On Monday, support came from British musician Peter Gabriel, who wrote his own letter to the women.

“Nadya, Katya, Masha, you have the right to make your own prayers — from the heart,” he wrote. “I hope you will be released very, very soon. We are all watching.”

Pussy Riot supporters also appealed to Madonna asking her to show her support when she performs in Moscow and St. Petersburg next week.

Unlike their Western counterparts, most Russian leading bands, however, appear uninterested or as if they don’t want to take any risks by supporting Putin’s foes.

According to London-based activist Andrei Sidelnikov, three Russian and Ukrainian mainstream rock bands declined to support Pussy Riot at a London concert on Saturday.

On Facebook, Sidelnikov said he brought Free Pussy Riot T-shirts and asked Mumiy Troll frontman Ilya Lagutenko, Igor Sukachyov of Garik Sukachyov i Neprikasayemiye and Oleg Skripka of the Ukrainian band Vopli Vidoplyasova to wear them during the show, but all three declined.

Skripka, whose band frequently performs in Russia, was quoted by Sidelnikov as saying that backing Pussy Riot was “dangerous,” even though the musician was one of the key figures during the Orange Revolution protests in his hometown of Kiev in 2004-2005.

“I didn’t really think they would agree, so their refusal was ultimately predictable,” Sidelnikov wrote.

“The only surprising thing was the reaction of Ilya Lagutenko, who categorically refused not only to speak, but asked the organizers to ensure that I didn’t appear close to him under any circumstances — that there be no photographs in which he could be shown next to the slogan.”

Pussy Riot held several unsanctioned protest performances in unlikely places starting in October 2011, including in the metro, on the roof of a trolley bus, in a boutique and next to the detention center where protesters against electoral fraud were being held.

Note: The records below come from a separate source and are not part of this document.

-- ==== Sys2Proof/Laws/State.lean ====
section
/-! SUPPORT. What each update of the State does to each field: one lemma for a field of a block, true by rfl, and the entry read
back from an indexed collection. -/

namespace Sys2Proof.Machine

/-! ## Blocks -/

@[simp] theorem State.modOrder_pending (f : OrderBlock → OrderBlock) (s : State) : (s.modOrder f).pending = s.pending := rfl
@[simp] theorem State.modOrder_order (f : OrderBlock → OrderBlock) (s : State) : (s.modOrder f).order = f s.order := rfl
@[simp] theorem State.modOrder_tools (f : OrderBlock → OrderBlock) (s : State) : (s.modOrder f).tools = s.tools := rfl
@[simp] theorem State.modOrder_crib (f : OrderBlock → OrderBlock) (s : State) : (s.modOrder f).crib = s.crib := rfl
@[simp] theorem State.modOrder_presetter (f : OrderBlock → OrderBlock) (s : State) : (s.modOrder f).presetter = s.presetter := rfl
@[simp] theorem State.modOrder_issues (f : OrderBlock → OrderBlock) (s : State) : (s.modOrder f).issues = s.issues := rfl
@[simp] theorem State.modOrder_link (f : OrderBlock → OrderBlock) (s : State) : (s.modOrder f).link = s.link := rfl
@[simp] theorem State.modOrder_reports (f : OrderBlock → OrderBlock) (s : State) : (s.modOrder f).reports = s.reports := rfl
@[simp] theorem State.modOrder_board (f : OrderBlock → OrderBlock) (s : State) : (s.modOrder f).board = s.board := rfl
@[simp] theorem State.modOrder_freeCount (f : OrderBlock → OrderBlock) (s : State) : (s.modOrder f).freeCount = s.freeCount := rfl

@[simp] theorem State.modTools_pending (f : List Tool → List Tool) (s : State) : (s.modTools f).pending = s.pending := rfl
@[simp] theorem State.modTools_order (f : List Tool → List Tool) (s : State) : (s.modTools f).order = s.order := rfl
@[simp] theorem State.modTools_tools (f : List Tool → List Tool) (s : State) : (s.modTools f).tools = f s.tools := rfl
@[simp] theorem State.modTools_crib (f : List Tool → List Tool) (s : State) : (s.modTools f).crib = s.crib := rfl
@[simp] theorem State.modTools_presetter (f : List Tool → List Tool) (s : State) : (s.modTools f).presetter = s.presetter := rfl
@[simp] theorem State.modTools_issues (f : List Tool → List Tool) (s : State) : (s.modTools f).issues = s.issues := rfl
@[simp] theorem State.modTools_link (f : List Tool → List Tool) (s : State) : (s.modTools f).link = s.link := rfl
@[simp] theorem State.modTools_reports (f : List Tool → List Tool) (s : State) : (s.modTools f).reports = s.reports := rfl
@[simp] theorem State.modTools_board (f : List Tool → List Tool) (s : State) : (s.modTools f).board = s.board := rfl
@[simp] theorem State.modTools_freeCount (f : List Tool → List Tool) (s : State) : (s.modTools f).freeCount = s.freeCount := rfl
@[simp] theorem State.modTools_slot (f : List Tool → List Tool) (s : State) : (s.modTools f).slot = s.slot := rfl

@[simp] theorem State.modCrib_pending (f : Crib → Crib) (s : State) : (s.modCrib f).pending = s.pending := rfl
@[simp] theorem State.modCrib_order (f : Crib → Crib) (s : State) : (s.modCrib f).order = s.order := rfl
@[simp] theorem State.modCrib_tools (f : Crib → Crib) (s : State) : (s.modCrib f).tools = s.tools := rfl
@[simp] theorem State.modCrib_crib (f : Crib → Crib) (s : State) : (s.modCrib f).crib = f s.crib := rfl
@[simp] theorem State.modCrib_presetter (f : Crib → Crib) (s : State) : (s.modCrib f).presetter = s.presetter := rfl
@[simp] theorem State.modCrib_issues (f : Crib → Crib) (s : State) : (s.modCrib f).issues = s.issues := rfl
@[simp] theorem State.modCrib_link (f : Crib → Crib) (s : State) : (s.modCrib f).link = s.link := rfl
@[simp] theorem State.modCrib_reports (f : Crib → Crib) (s : State) : (s.modCrib f).reports = s.reports := rfl
@[simp] theorem State.modCrib_board (f : Crib → Crib) (s : State) : (s.modCrib f).board = s.board := rfl
@[simp] theorem State.modCrib_freeCount (f : Crib → Crib) (s : State) : (s.modCrib f).freeCount = s.freeCount := rfl
@[simp] theorem State.modCrib_slot (f : Crib → Crib) (s : State) : (s.modCrib f).slot = s.slot := rfl

@[simp] theorem State.modPresetter_pending (f : Presetter → Presetter) (s : State) : (s.modPresetter f).pending = s.pending := rfl
@[simp] theorem State.modPresetter_order (f : Presetter → Presetter) (s : State) : (s.modPresetter f).order = s.order := rfl
@[simp] theorem State.modPresetter_tools (f : Presetter → Presetter) (s : State) : (s.modPresetter f).tools = s.tools := rfl
@[simp] theorem State.modPresetter_crib (f : Presetter → Presetter) (s : State) : (s.modPresetter f).crib = s.crib := rfl
@[simp] theorem State.modPresetter_presetter (f : Presetter → Presetter) (s : State) : (s.modPresetter f).presetter = f s.presetter := rfl
@[simp] theorem State.modPresetter_issues (f : Presetter → Presetter) (s : State) : (s.modPresetter f).issues = s.issues := rfl
@[simp] theorem State.modPresetter_link (f : Presetter → Presetter) (s : State) : (s.modPresetter f).link = s.link := rfl
@[simp] theorem State.modPresetter_reports (f : Presetter → Presetter) (s : State) : (s.modPresetter f).reports = s.reports := rfl
@[simp] theorem State.modPresetter_board (f : Presetter → Presetter) (s : State) : (s.modPresetter f).board = s.board := rfl
@[simp] theorem State.modPresetter_freeCount (f : Presetter → Presetter) (s : State) : (s.modPresetter f).freeCount = s.freeCount := rfl
@[simp] theorem State.modPresetter_slot (f : Presetter → Presetter) (s : State) : (s.modPresetter f).slot = s.slot := rfl

@[simp] theorem State.modIssues_pending (f : IssueManager → IssueManager) (s : State) : (s.modIssues f).pending = s.pending := rfl
@[simp] theorem State.modIssues_order (f : IssueManager → IssueManager) (s : State) : (s.modIssues f).order = s.order := rfl
@[simp] theorem State.modIssues_tools (f : IssueManager → IssueManager) (s : State) : (s.modIssues f).tools = s.tools := rfl
@[simp] theorem State.modIssues_crib (f : IssueManager → IssueManager) (s : State) : (s.modIssues f).crib = s.crib := rfl
@[simp] theorem State.modIssues_presetter (f : IssueManager → IssueManager) (s : State) : (s.modIssues f).presetter = s.presetter := rfl
@[simp] theorem State.modIssues_issues (f : IssueManager → IssueManager) (s : State) : (s.modIssues f).issues = f s.issues := rfl
@[simp] theorem State.modIssues_link (f : IssueManager → IssueManager) (s : State) : (s.modIssues f).link = s.link := rfl
@[simp] theorem State.modIssues_reports (f : IssueManager → IssueManager) (s : State) : (s.modIssues f).reports = s.reports := rfl
@[simp] theorem State.modIssues_board (f : IssueManager → IssueManager) (s : State) : (s.modIssues f).board = s.board := rfl
@[simp] theorem State.modIssues_freeCount (f : IssueManager → IssueManager) (s : State) : (s.modIssues f).freeCount = s.freeCount := rfl
@[simp] theorem State.modIssues_slot (f : IssueManager → IssueManager) (s : State) : (s.modIssues f).slot = s.slot := rfl

@[simp] theorem State.modLink_pending (f : Link → Link) (s : State) : (s.modLink f).pending = s.pending := rfl
@[simp] theorem State.modLink_order (f : Link → Link) (s : State) : (s.modLink f).order = s.order := rfl
@[simp] theorem State.modLink_tools (f : Link → Link) (s : State) : (s.modLink f).tools = s.tools := rfl
@[simp] theorem State.modLink_crib (f : Link → Link) (s : State) : (s.modLink f).crib = s.crib := rfl
@[simp] theorem State.modLink_presetter (f : Link → Link) (s : State) : (s.modLink f).presetter = s.presetter := rfl
@[simp] theorem State.modLink_issues (f : Link → Link) (s : State) : (s.modLink f).issues = s.issues := rfl
@[simp] theorem State.modLink_link (f : Link → Link) (s : State) : (s.modLink f).link = f s.link := rfl
@[simp] theorem State.modLink_reports (f : Link → Link) (s : State) : (s.modLink f).reports = s.reports := rfl
@[simp] theorem State.modLink_board (f : Link → Link) (s : State) : (s.modLink f).board = s.board := rfl
@[simp] theorem State.modLink_freeCount (f : Link → Link) (s : State) : (s.modLink f).freeCount = s.freeCount := rfl
@[simp] theorem State.modLink_slot (f : Link → Link) (s : State) : (s.modLink f).slot = s.slot := rfl

@[simp] theorem State.modReports_pending (f : ReportWriter → ReportWriter) (s : State) : (s.modReports f).pending = s.pending := rfl
@[simp] theorem State.modReports_order (f : ReportWriter → ReportWriter) (s : State) : (s.modReports f).order = s.order := rfl
@[simp] theorem State.modReports_tools (f : ReportWriter → ReportWriter) (s : State) : (s.modReports f).tools = s.tools := rfl
@[simp] theorem State.modReports_crib (f : ReportWriter → ReportWriter) (s : State) : (s.modReports f).crib = s.crib := rfl
@[simp] theorem State.modReports_presetter (f : ReportWriter → ReportWriter) (s : State) : (s.modReports f).presetter = s.presetter := rfl
@[simp] theorem State.modReports_issues (f : ReportWriter → ReportWriter) (s : State) : (s.modReports f).issues = s.issues := rfl
@[simp] theorem State.modReports_link (f : ReportWriter → ReportWriter) (s : State) : (s.modReports f).link = s.link := rfl
@[simp] theorem State.modReports_reports (f : ReportWriter → ReportWriter) (s : State) : (s.modReports f).reports = f s.reports := rfl
@[simp] theorem State.modReports_board (f : ReportWriter → ReportWriter) (s : State) : (s.modReports f).board = s.board := rfl
@[simp] theorem State.modReports_freeCount (f : ReportWriter → ReportWriter) (s : State) : (s.modReports f).freeCount = s.freeCount := rfl
@[simp] theorem State.modReports_slot (f : ReportWriter → ReportWriter) (s : State) : (s.modReports f).slot = s.slot := rfl

@[simp] theorem State.modBoard_pending (f : Memory → Memory) (s : State) : (s.modBoard f).pending = s.pending := rfl
@[simp] theorem State.modBoard_order (f : Memory → Memory) (s : State) : (s.modBoard f).order = s.order := rfl
@[simp] theorem State.modBoard_tools (f : Memory → Memory) (s : State) : (s.modBoard f).tools = s.tools := rfl
@[simp] theorem State.modBoard_crib (f : Memory → Memory) (s : State) : (s.modBoard f).crib = s.crib := rfl
@[simp] theorem State.modBoard_presetter (f : Memory → Memory) (s : State) : (s.modBoard f).presetter = s.presetter := rfl
@[simp] theorem State.modBoard_issues (f : Memory → Memory) (s : State) : (s.modBoard f).issues = s.issues := rfl
@[simp] theorem State.modBoard_link (f : Memory → Memory) (s : State) : (s.modBoard f).link = s.link := rfl
@[simp] theorem State.modBoard_reports (f : Memory → Memory) (s : State) : (s.modBoard f).reports = s.reports := rfl
@[simp] theorem State.modBoard_board (f : Memory → Memory) (s : State) : (s.modBoard f).board = f s.board := rfl
@[simp] theorem State.modBoard_freeCount (f : Memory → Memory) (s : State) : (s.modBoard f).freeCount = s.freeCount := rfl
@[simp] theorem State.modBoard_slot (f : Memory → Memory) (s : State) : (s.modBoard f).slot = s.slot := rfl

/-- The crib clock is a field of the Order Port and Engine; simp reads it there. -/
@[simp] theorem State.clock_eq (s : State) : s.clock = s.order.clock := rfl

/-! ## Entries of collections -/

/-- An entry of a vector after one entry is set. -/
theorem get_set {α : Type} {n : Nat} (v : Vector α n) (i j : Fin n) (x : α) :
    (v.set i.1 x i.2).get j = if i = j then x else v.get j := by
  simp only [Vector.get_eq_getElem, Vector.getElem_set, Fin.ext_iff]

/-- An entry of a vector of equal entries. -/
theorem get_replicate {α : Type} {n : Nat} (x : α) (j : Fin n) : (Vector.replicate n x).get j = x := by
  simp [Vector.get_eq_getElem]

/-- An entry of a vector with every entry changed. -/
theorem get_mapVec {α : Type} {n : Nat} (f : α → α) (v : Vector α n) (j : Fin n) :
    (mapVec f v).get j = f (v.get j) := by
  simp [mapVec, Vector.get_eq_getElem]

theorem State.slot_setSlot (n m : SlotNo) (x : Slot) (s : State) :
    (s.setSlot n x).slot m = if n = m then x else s.slot m := get_set ..

theorem State.pocket_modPocket (p q : PocketNo) (f : Pocket → Pocket) (s : State) :
    (s.modPocket p f).pocket q = if p = q then f (s.pocket p) else s.pocket q := get_set ..

theorem State.pocket_changePocket (p q : PocketNo) (f : Pocket → Pocket) (s : State) :
    (s.changePocket p f).pocket q = if p = q then { f (s.pocket p) with stamp := s.clock } else s.pocket q :=
  get_set ..

theorem State.cell_modCell (c d : CellNo) (f : Cell → Cell) (s : State) :
    (s.modCell c f).cell d = if c = d then f (s.cell c) else s.cell d := get_set ..

theorem State.issueRec_modIssue (i j : IssueNo) (f : Issue → Issue) (s : State) :
    (s.modIssue i f).issueRec j =
      if i = j then { s.issueRec i with issue := (s.issueRec i).issue.map f } else s.issueRec j := get_set ..

theorem State.axis_modAxis (a b : Axis) (f : AxisRec → AxisRec) (s : State) :
    (s.modAxis a f).axis b = if a = b then f (s.axis a) else s.axis b := by
  cases a <;> cases b <;> rfl

/-- A record read back after a change that keeps tool numbers (R1). -/
theorem State.findTool_modTool (t u : Nat) (f : Tool → Tool) (s : State) (number : ∀ x, (f x).number = x.number) :
    (s.modTool t f).findTool u = if u = t then (s.findTool u).map f else s.findTool u := by
  simp only [State.findTool, State.modTool, State.modTools_tools, List.find?_map]
  by_cases eq : u = t
  · subst eq
    simp only [if_true]
    induction s.tools with
    | nil => rfl
    | cons x xs ih =>
      by_cases h : x.number = u <;> simp_all
  · simp only [eq, if_false]
    induction s.tools with
    | nil => rfl
    | cons x xs ih =>
      by_cases h : x.number = u
      · have : x.number ≠ t := fun e => eq (h ▸ e)
        simp_all
      · by_cases k : x.number = t <;> simp_all

end Sys2Proof.Machine
end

Until the surprise arrests of Nadezhda Tolokonnikova, Maria Alyokhina and Yekaterina Samutsevich in March, their best-known performance was the one held on Red Square in January.

For the video of what the group described as a “punk prayer” — which featured their appearance in church — the three members were arrested in March and charged with hooliganism motivated by religious hatred. They have already spent nearly five months in a detention center. If found guilty, they face up to seven years in prison.